> [EXERCISE DESCRIPTION]
Using the records below, repeat exactly the lines from the one holding "let es := t.wait.filterMap s.entry" through the one holding "let bad := (read e ecc).2", both ends included, and no others.

Dataset entries
/-! ### The faces (10) -/

/-- FACE_CMD on a target of a face in a partition, from that partition or from the Lamp: ARM opens an empty target whose tally, format, window, buffer and count pass their
checks, in that order, with CODE 0x2, 0x4, 0x5, 0x6 and 0x7 where one fails, or sets the count of an open one, which closes it when the units have already arrived and ends with 0x7 when more
have, and ends with 0x3 in any other state; DISARM empties it, refusing what waits and the gathers that have not read it; CLEAR of an armed target begins, and ends in an open
target with nothing arrived, and is refused with 0x3 of an empty one or while another clear runs. From another partition, and from the Lamp on a face in none, the commands end with CODE 0x2; while the instance is
busy they are ignored with CODE 0x1; from the operator, the debug port and VFs, where FACE_CMD is reserved, nothing happens (R80, R255, R259 to R262, R266, R281, R285).
Work of a target. The first operation that nothing holds, with its lines in the cache, is taken: a READ is answered with the stored units, poisoned with 0x2207 when a word cannot be
corrected; a contribution to a failed target, or beyond the count's range, is answered with 0xB003; any other is reduced into the accumulators, or stored, and counted, and the target closes and signals its tally when
the expected units have arrived, but an accumulator that cannot be corrected fails the target. With nothing to take, the lines that are missing are fetched. A contribution held too long at a closed
target is answered with 0xB003. A line fetched enters the cache, and gathers that waited for it read it; one that cannot be corrected sets POISON, poisons what waits for it, and fails the open target of a
contribution. A gather that has read its target issues what remains, and ends when its local writes are applied and its remote ones released (R147, R152, R254, R263 to R265, R269,
R275, R277, R278, R283).
The model's own choices and readings in it: logs 3, 9, 91. -/
def Obligations.FacesComplete : Prop :=
  (∀ (s : State) (ap : Aperture) (p n : Nat) (tally : BitVec 16), n < 512 → s.faceOwner (n / 64) = p →
     let a := apIdx ap
     let t := s.target n
     (s.Takes .face ap → (ap = .part p ∨ ap = .lamp ∧ p ≠ 0) →
       let x := armArgs s a tally
       let fmtOk := (x.op ≠ 3 ∨ x.fmt = 0) ∧ elems x.fmt ≠ 0
       let wins := s.windowOk (n / 64) p x = true
       let bufs := s.bufferOk (n / 64) p x = true
       let ends (code : Nat) : Prop := exec (.faceArm ap n tally) s = .next (s.cmdEnd .face a n code).settle
       let more := s.modTarget n fun t => { t with expected := x.expected, tally := x.tally }
       (s.ownsTally p x.tally = false → ends 2) ∧
       (s.ownsTally p x.tally = true → t.state = .empty →
         (¬ fmtOk → ends 4) ∧ (fmtOk → ¬ wins → ends 5) ∧ (fmtOk → wins → ¬ bufs → ends 6) ∧ (fmtOk → wins → bufs → x.expected = 0 → ends 7) ∧
         (fmtOk → wins → bufs → x.expected ≠ 0 →
           exec (.faceArm ap n tally) s = .next ((s.modTarget n fun t => { t with
             state := .opened, op := x.op, fmt := x.fmt, win := x.win, units := x.units, share := x.share, bufOff := x.bufOff
             expected := x.expected, arrived := 0, tally := x.tally, flags := 0, acc := [], wait := [], clearing := none }).cmdEnd .face a n 0).settle)) ∧
       (s.ownsTally p x.tally = true → t.state = .opened →
         ((x.expected = 0 ∨ x.expected < t.arrived) → ends 7) ∧
         (x.expected ≠ 0 → t.arrived ≤ x.expected → exec (.faceArm ap n tally) s =
           .next ((if x.expected = t.arrived then more.closeTarget n else more).cmdEnd .face a n 0).settle)) ∧
       (s.ownsTally p x.tally = true → t.state ≠ .empty → t.state ≠ .opened → ends 3) ∧
       (let u := ((s.endClear n).leaveBuffer n).modTarget n fun _ => {}
         let v := ((u.face.gathers.filter fun g => g.target == n && !g.read).foldl State.dropGather u).refuseWaits ((s.atTarget n).map (·.id))
         exec (.faceDisarm ap n) s = .next ((v.modTarget n fun t => { t with wait := [] }).cmdEnd .face a n 0).settle) ∧
       (t.state ≠ .empty → t.clearing = none →
         exec (.faceClear ap n) s = .next ((s.modTarget n fun t => { t with clearing := some a }).cmdBusy .face a n).settle) ∧
       ((t.state = .empty ∨ t.clearing ≠ none) → exec (.faceClear ap n) s = .next (s.cmdEnd .face a n 3).settle)) ∧
     (∀ b, s.alive = true → t.clearing = some b →
       exec (.faceClearDone n) s = .next ((s.modTarget n fun t =>
         { t with state := .opened, arrived := 0, flags := 0, acc := [], clearing := none }).cmdEnd .face b n 0).settle) ∧
     (∀ c : Instr, c ∈ [.faceArm ap n tally, .faceDisarm ap n, .faceClear ap n] →
       (s.Takes .face ap → (ap = .lamp ∧ p = 0 ∨ ∃ q, ap = .part q ∧ q ≠ p) → exec c s = .next (s.cmdEnd .face a n 2).settle) ∧
       (s.Reaches ap .face 0 → (ap = .lamp ∨ ∃ q, ap = .part q) → (s.inst .face a).busy = true →
         exec c s = .next (s.modInst .face a fun i => { i with code := 1 }).settle) ∧
       (s.Reaches ap .face 0 → (ap = .operator ∨ ap = .debug ∨ ∃ p v, ap = .vf p v) → exec c s = .next s.settle))) ∧
  (∀ (s : State) (n : Nat), s.alive = true → n < 512 →
     let t := s.target n
     let f := n / 64
     let es := t.wait.filterMap s.entry
     let next : Option HomeEntry := es.find? fun e => t.takes e && ((es.takeWhile (·.id != e.id)).all fun x => (entryLines n t x).all fun l =>
       !(entryLines n t e).contains l) && (t.state == .failed || s.cached f (entryLines n t e))
     let taken (e : HomeEntry) : State := s.modTarget n fun t => { t with wait := t.wait.filter (· != e.id) }
     let read (e : HomeEntry) (ecc : Ecc) : State × Bool := (taken e).insWords (f / 2) (s.lineWords n t (entryLines n t e)) 2 ecc
     let lost (u : State) (e : HomeEntry) : State :=
       (u.modTarget n fun t => { t with flags := t.flags ||| fPoison }).toPart 0x2207 e.part (.unit .target n 0)
     (∀ ecc, next = none → exec (.contributionApply n ecc) s =
       .next ((es.filter t.takes).foldl (fun u e => u.fetchLines f (entryLines n t e)) s).settle) ∧
     (∀ e ecc, next = some e →
       let first := (e.op.addr % 2 ^ 44 - t.win * 64) / 64
       let arrived := t.arrived + e.op.size / 64
       let bad := (read e ecc).2
       let data := ((List.range (e.op.size / 64)).map fun i => s.stored t n (first + i)).flatten
       let turned := t.state = .failed ∨ 0xFFFFFF < arrived
       let r : State × Bool := if t.op ≠ 3 ∧ t.state ≠ .failed then read e ecc else (taken e, false)
       let m : Target := if t.op = 3 then t.keep first e.op.payload else t.reduce first e.op.fmt e.op.payload
       let flags := if e.op.poison then m.flags ||| fPoison else m.flags
       let u := (r.1.modTarget n fun x => { x with acc := m.acc, store := m.store, flags, arrived }).bump 0x06 f (e.op.size / 64)
       let v := { u with face := { u.face with
         applied := u.face.applied.modD f 0 fun w => BitVec.ofNat 32 (min (2 ^ 32 - 1) (w.toNat + e.op.size / 64)) } }
       (e.op.opcode = 1 → exec (.contributionApply n ecc) s =
         .next ((if bad = true then lost (read e ecc).1 e else (read e ecc).1).endEntry e.id data bad 0).settle) ∧
       (e.op.opcode ≠ 1 → turned → exec (.contributionApply n ecc) s = .next (r.1.endEntry e.id [] false 0xB003).settle) ∧
       (e.op.opcode ≠ 1 → ¬ turned → r.2 = true → exec (.contributionApply n ecc) s =
         .next (((lost r.1 e).failTarget n).endEntry e.id [] false 0xB003).settle) ∧
       (e.op.opcode ≠ 1 → ¬ turned → r.2 = false → exec (.contributionApply n ecc) s =
         .next ((if arrived = t.expected then v.closeTarget n else v).endEntry e.id [] false 0).settle)) ∧
     (∀ e, t.state = .closed → es.find? (·.op.opcode != 1) = some e →
       exec (.contributionHoldTimeout n) s = .next ((taken e).endEntry e.id [] false 0xB003).settle) ∧
     (∀ line ecc, line / 32768 = n → (s.face.fetch.getD f []).contains line = true →
       let w := s.insWords (f / 2) (wordsFrom (s.areaStart (f / 2 * 3 + t.share) 2 / 8 + t.bufOff * 8 + line % 32768 * 8) 8) 2 ecc
       let u := w.1.cacheLine f line
       let mine (g : Gather) : Bool := g.target == n && !g.read && g.need.contains line
       let waits := es.filter fun e => t.takes e && (entryLines n t e).contains line
       let a := (u.modTarget n fun t => { t with flags := t.flags ||| fPoison }).toPart 0x2207 (s.faceOwner f) (.unit .target n 0)
       let b := (a.modGathers fun g => if mine g then { g with poison := true } else g).poisonReads n (waits.filter (·.op.opcode == 1))
       let c := if t.state == .opened && waits.any (·.op.opcode != 1) then b.failTarget n else b
       let out (u : State) : State :=
         let v := u.modGathers fun g => { g with need := g.need.filter (· != line) }
         (v.face.gathers.filter fun g => g.target == n).foldl State.gatherRead v
       ((w.2 = false ∨ t.state = .empty) → exec (.faceCacheFill f line ecc) s = .next (out u).settle) ∧
       (w.2 = true → t.state ≠ .empty → exec (.faceCacheFill f line ecc) s = .next (out c).settle)) ∧
     (∀ task g, task < 256 → s.face.gathers.find? (·.task == task) = some g → g.read = true →
       let x := State.gatherIssue g g.todo.length s
       let done := x.1.todo = [] ∧ ∀ i ∈ x.1.issued, ∀ r ∈ x.2.req.out, r.ordNo = i → r.node ≠ x.2.lse.node ∧ r.posted = true
       (done → exec (.gatherComplete task) s =
         .next { x.2 with face := { x.2.face with gathers := x.2.face.gathers.filter (·.task != task) } }.settle) ∧
       (¬ done → exec (.gatherComplete task) s = .next (x.2.putGather x.1).settle)))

> [EXERCISE SOLUTION]
     let es := t.wait.filterMap s.entry
     let next : Option HomeEntry := es.find? fun e => t.takes e && ((es.takeWhile (·.id != e.id)).all fun x => (entryLines n t x).all fun l =>
       !(entryLines n t e).contains l) && (t.state == .failed || s.cached f (entryLines n t e))
     let taken (e : HomeEntry) : State := s.modTarget n fun t => { t with wait := t.wait.filter (· != e.id) }
     let read (e : HomeEntry) (ecc : Ecc) : State × Bool := (taken e).insWords (f / 2) (s.lineWords n t (entryLines n t e)) 2 ecc
     let lost (u : State) (e : HomeEntry) : State :=
       (u.modTarget n fun t => { t with flags := t.flags ||| fPoison }).toPart 0x2207 e.part (.unit .target n 0)
     (∀ ecc, next = none → exec (.contributionApply n ecc) s =
       .next ((es.filter t.takes).foldl (fun u e => u.fetchLines f (entryLines n t e)) s).settle) ∧
     (∀ e ecc, next = some e →
       let first := (e.op.addr % 2 ^ 44 - t.win * 64) / 64
       let arrived := t.arrived + e.op.size / 64
       let bad := (read e ecc).2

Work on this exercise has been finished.